*** Begin section ***

-- ==== Sys2Proof/Machine/Sequencer.lean ====
section
/-! DEFINITION. The sequencer of a Rill (R77 to R79), and the completion of a stage's work (R221 to R223). A command acts
where the Rill's schedule stands at its operation (assumption 8); cycles are non-hold cycles from the batch start. -/
namespace Sys2Proof.Machine

/-- The entry at which a Rill's sequencer stands, while it runs a part. -/
def State.entry? (s : State) (r : Nat) : Option SchedEntry :=
  let x := s.rill r
  if s.still ∨ x.part = none ∨ x.mode = .stopped ∨ x.mode = .dead then none
  else (s.wrill? r).bind (fun w => w.sched[x.pc]?)

/-- Runs `f` where a Rill's sequencer stands at an operation. (DESIGN CHOICE, assumption 8.) -/
def State.onOp (s : State) (r op : Nat) (f : SchedEntry → State) : State :=
  match s.entry? r with
  | some e => if e.op = op then f e else s
  | none => s

/-- The sequencer passes its entry at a cycle. -/
def State.passEntry (s : State) (r cycle : Nat) : State := s.modRill r (fun x => { x with pc := x.pc + 1, cycle := cycle })

/-- A stage of a Rill as it stands. -/
def State.stageSt? (s : State) (r k : Nat) : Option StageSt := (s.rill r).stages.find? (fun g => g.stage == k)
def State.modStage (s : State) (r k : Nat) (f : StageSt → StageSt) : State :=
  s.modRill r (fun x => { x with stages := x.stages.map (fun g => if g.stage = k then f g else g) })

/-- The entries of a VT_TIMING record, release cycle and stage cycles, in the order in which the stage received the samples: a round is
released only after the one before it has ended (R127), and within a round samples come in ascending offset (R131), so that order is
the order of the release cycles. -/
def recTimings (x : List Byte) : List (Nat × Nat) :=
  sortBy (·.1) ((List.range (leAt x 18 2)).map (fun i => (leAt x (24 + 8 * i) 4, leAt x (28 + 8 * i) 4)))

/-- What a replay's log gives a marked stage for its next sample: release cycle and stage cycles (R58). -/
def State.recorded (s : State) (r k : Nat) : Option (Nat × Nat) :=
  match s.mirror.replay, (s.rill r).part with
  | some p, some q =>
    if p.before.contains (q.name r) then none else
    let l := p.log.filter (fun x => recType x == 6 && recRill x == r && recStep x == q.step && leAt x 17 1 == k)
    let i := (s.rill r).timing.countP (fun e => e.1 == k)
    match l[p.compared.countP (fun e => e == (r, q.step))]? with
    | some x => (recTimings x)[i]?
    | none => none
  | _, _ => none

/-- DELAY (R78). -/
def delayEffect (r : Nat) (s : State) : State :=
  s.onOp r 0 (fun e => s.passEntry r ((s.rill r).cycle + e.operand))

/-- A stage begins its next input (R78, R23, R139). A busy stage is waited for; the first stages hold for a sample that is
not yet released; with nothing left to come, the entry passes (assumption 9). -/
def beginStage (r : Nat) (fixed : Bool) (e : SchedEntry) (s : State) : State :=
  let x := s.rill r
  match s.stageSt? r e.stage, s.wstage? r e.stage with
  | some g, some w =>
    if g.run.isSome then s
    else
      match g.input with
      | it :: rest =>
        let rel := match s.recorded r e.stage with
          | some q => if w.mark = 0 then it.relCycle else q.1
          | none => it.relCycle
        let start := max (max x.cycle g.endCycle) rel
        let run : StageRun := ⟨{ it with relCycle := rel }, start, if fixed then some e.operand else none, 0⟩
        (s.modStage r e.stage (fun g => { g with input := rest, run := some run })).passEntry r (start + 1)
      | [] =>
        if w.input = 0xFF then
          if x.part.any (fun p => !p.todo.isEmpty) then s.modRill r (fun y => { y with holding := true })
          else s.passEntry r (x.cycle + 1)
        else
          match s.stageSt? r w.input with
          | some u => if u.run.isSome then s else s.passEntry r (x.cycle + 1)
          | none => s.passEntry r (x.cycle + 1)
  | _, _ => s.passEntry r (x.cycle + 1)

def startEffect (r : Nat) (s : State) : State := s.onOp r 1 (fun e => beginStage r false e s)
def runFixedEffect (r : Nat) (s : State) : State := s.onOp r 2 (fun e => beginStage r true e s)

/-- WAIT (R78). -/
def waitEffect (r : Nat) (s : State) : State :=
  s.onOp r 3 (fun e =>
    match s.stageSt? r e.stage with
    | some g => if g.run.isSome then s else s.passEntry r (max ((s.rill r).cycle + 1) g.endCycle)
    | none => s.passEntry r ((s.rill r).cycle + 1))

/-- BIND (R78, R79). -/
def bindEffect (r : Nat) (s : State) : State :=
  s.onOp r 4 (fun e =>
    let b : Binding := ⟨e.stage, e.port, e.bank, e.operand % 4096, e.latency⟩
    (s.modRill r (fun x => { x with
      binds := x.binds.filter (fun y => !(y.stage == e.stage && y.port == e.port)) ++ [b] })).passEntry r ((s.rill r).cycle + 1))

/-- Whether samples of the round are still to be started. -/
def State.roundLeft (s : State) (r : Nat) : Bool :=
  let x := s.rill r
  x.part.any (fun p => !p.todo.isEmpty)
  || x.stages.any (fun g => !g.input.isEmpty && (s.wstage? r g.stage).any (fun w => w.input == 0xFF))

/-- LOOP (R78, R127): it jumps while samples of the round are left; else, once every stage is idle, the round ends, and it
jumps for the replacements of another. -/
def loopEffect (r : Nat) (s : State) : State :=
  s.onOp r 5 (fun e =>
    let x := s.rill r
    let target := e.operand % 2 ^ 14
    if s.roundLeft r then s.setRill r { x with pc := target, cycle := x.cycle + 1 }
    else if x.running then s
    else if x.waiting ∨ x.part.any (fun p => p.final) then s.passEntry r (x.cycle + 1)
    else
      let s := s.endRound r
      let c := x.endCycle + 1
      if (s.rill r).part.any (fun p => p.final) then s.passEntry r c
      else s.modRill r (fun y => { y with pc := target, cycle := c }))

/-- BATCH_END (R78, R241, R242, R54): with samples or replacements left, of which the spec says nothing, the schedule runs again from its
first entry (DESIGN CHOICE, assumption 9); else the batch closes and is handed over, once the Mirror ring has room for its records and the plan and activation records
of its step stand before them (R57). A faulted part is not handed over (R401). -/
def batchEndEffect (r : Nat) (s : State) : State :=
  s.onOp r 6 (fun _ =>
    let x := s.rill r
    if x.running then s
    else if s.roundLeft r ∨ x.waiting then s.setRill r { x with pc := 0, cycle := x.cycle + 1 }
    else
      let t := if x.part.any (fun p => p.final) then s else s.endRound r
      match (t.rill r).part with
      | none => s
      | some p =>
        if p.final = false then t.modRill r (fun y => { y with pc := 0, cycle := x.endCycle + 1 })
        else if x.mode ≠ .running ∨ s.stepOpen p.step = false then s
        else
          let (b, cycles) := t.closePart r p
          if t.mirRoomAll (t.batchBodies r p b cycles) then t.handOver r p b cycles else s.mirHeld)

/-- What a packer keeps of a sample that has reached it. -/
def Item.pos (it : Item) : PackPos :=
  ⟨it.tag.offset, it.tag.g, it.tag.attempt, it.reason, false, it.tag.cls, it.tag.user, it.oriented, it.codedW, it.codedH,
    if it.reason = 0 then some it.content else none⟩

/-- Frees the Basin buffers of a sample whose first stage has read it (R317). (DEDUCED, assumption 64.) -/
def State.readOut (s : State) (l : List Buf) : State :=
  if l = [] then s
  else
    let t := { s with basin := { s.basin with grants := s.basin.grants.filter (fun g => !(g.client != 0 && l.contains (g.pool, g.buffer))) } }
    showBasin s t

/-- STAGE_DONE (R221 to R223, R39, R58, R133): the output or the rejection passes to the stages that take it, at the end
of the stage's cycles; a packer keeps it. (DESIGN CHOICE, assumption 8.) -/
def stageDoneEffect (r k spent : Nat) (s : State) : State :=
  match s.stageSt? r k, s.wstage? r k with
  | some g, some w =>
    match g.run with
    | none => s
    | some run =>
      if s.still ∨ (s.rill r).holding ∨ (s.rill r).mode = .stopped ∨ (s.rill r).mode = .dead then s
      else if s.keeperReady r w = false then
        if s.stageHashes.contains (keeperCfgOf w.cfg).imageHash then s else s.ev SVC_EVENT.STAGE_IMAGE
      else
        let vt := if w.mark = 0 then none else s.recorded r k
        let (o, s) := s.work r w run.item spent run.stall
        let cycles : Nat := match vt with
          | some q => q.2
          | none => run.fixed.getD o.cycles
        let endC := run.start + cycles
        let s := if w.mark = 0 then s else s.modRill r (fun x => { x with timing := x.timing ++ [(k, run.item.tag.offset, run.item.relCycle, cycles)] })
        let s := if w.input = 0xFF then s.readOut run.item.bufs else s
        let it : Item := { o.item with bufs := [], relCycle := endC }
        let s := if it.reason = 0 ∧ w.type ≠ 7 then s.tapWatch r k it.content else s
        let s := s.modStage r k (fun g => { g with run := none, endCycle := endC })
        if w.type = 7 then
          if it.reason = 0 then s.modRill r (fun x => { x with arrived := x.arrived ++ [it.pos] }) else s.rejectAt r it.pos
        else
          let takes := fun (n : Nat) => (s.wstage? r n).any (fun y => y.input == k)
          s.modRill r (fun x => { x with
            stages := x.stages.map (fun y => if takes y.stage then { y with input := y.input ++ [it] } else y) })
  | _, _ => s

def execDelay (r : Nat) (s : State) : Host.Outcome State Fault Refusal := .next (finish s (delayEffect r s))
def execStart (r : Nat) (s : State) : Host.Outcome State Fault Refusal := .next (finish s (startEffect r s))
def execRunFixed (r : Nat) (s : State) : Host.Outcome State Fault Refusal := .next (finish s (runFixedEffect r s))
def execWait (r : Nat) (s : State) : Host.Outcome State Fault Refusal := .next (finish s (waitEffect r s))
def execBind (r : Nat) (s : State) : Host.Outcome State Fault Refusal := .next (finish s (bindEffect r s))
def execLoop (r : Nat) (s : State) : Host.Outcome State Fault Refusal := .next (finish s (loopEffect r s))
def execBatchEnd (r : Nat) (s : State) : Host.Outcome State Fault Refusal := .next (finish s (batchEndEffect r s))
def execStageDone (r k wait extra : Nat) (s : State) : Host.Outcome State Fault Refusal :=
  .next (finish s (stageDoneEffect r k (wait + extra) s))

end Sys2Proof.Machine
end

*** End section ***

THE TASK: Only the count is needed: the number of lines in the data that include the word "beginStage".

EXPECTED OUTPUT: 3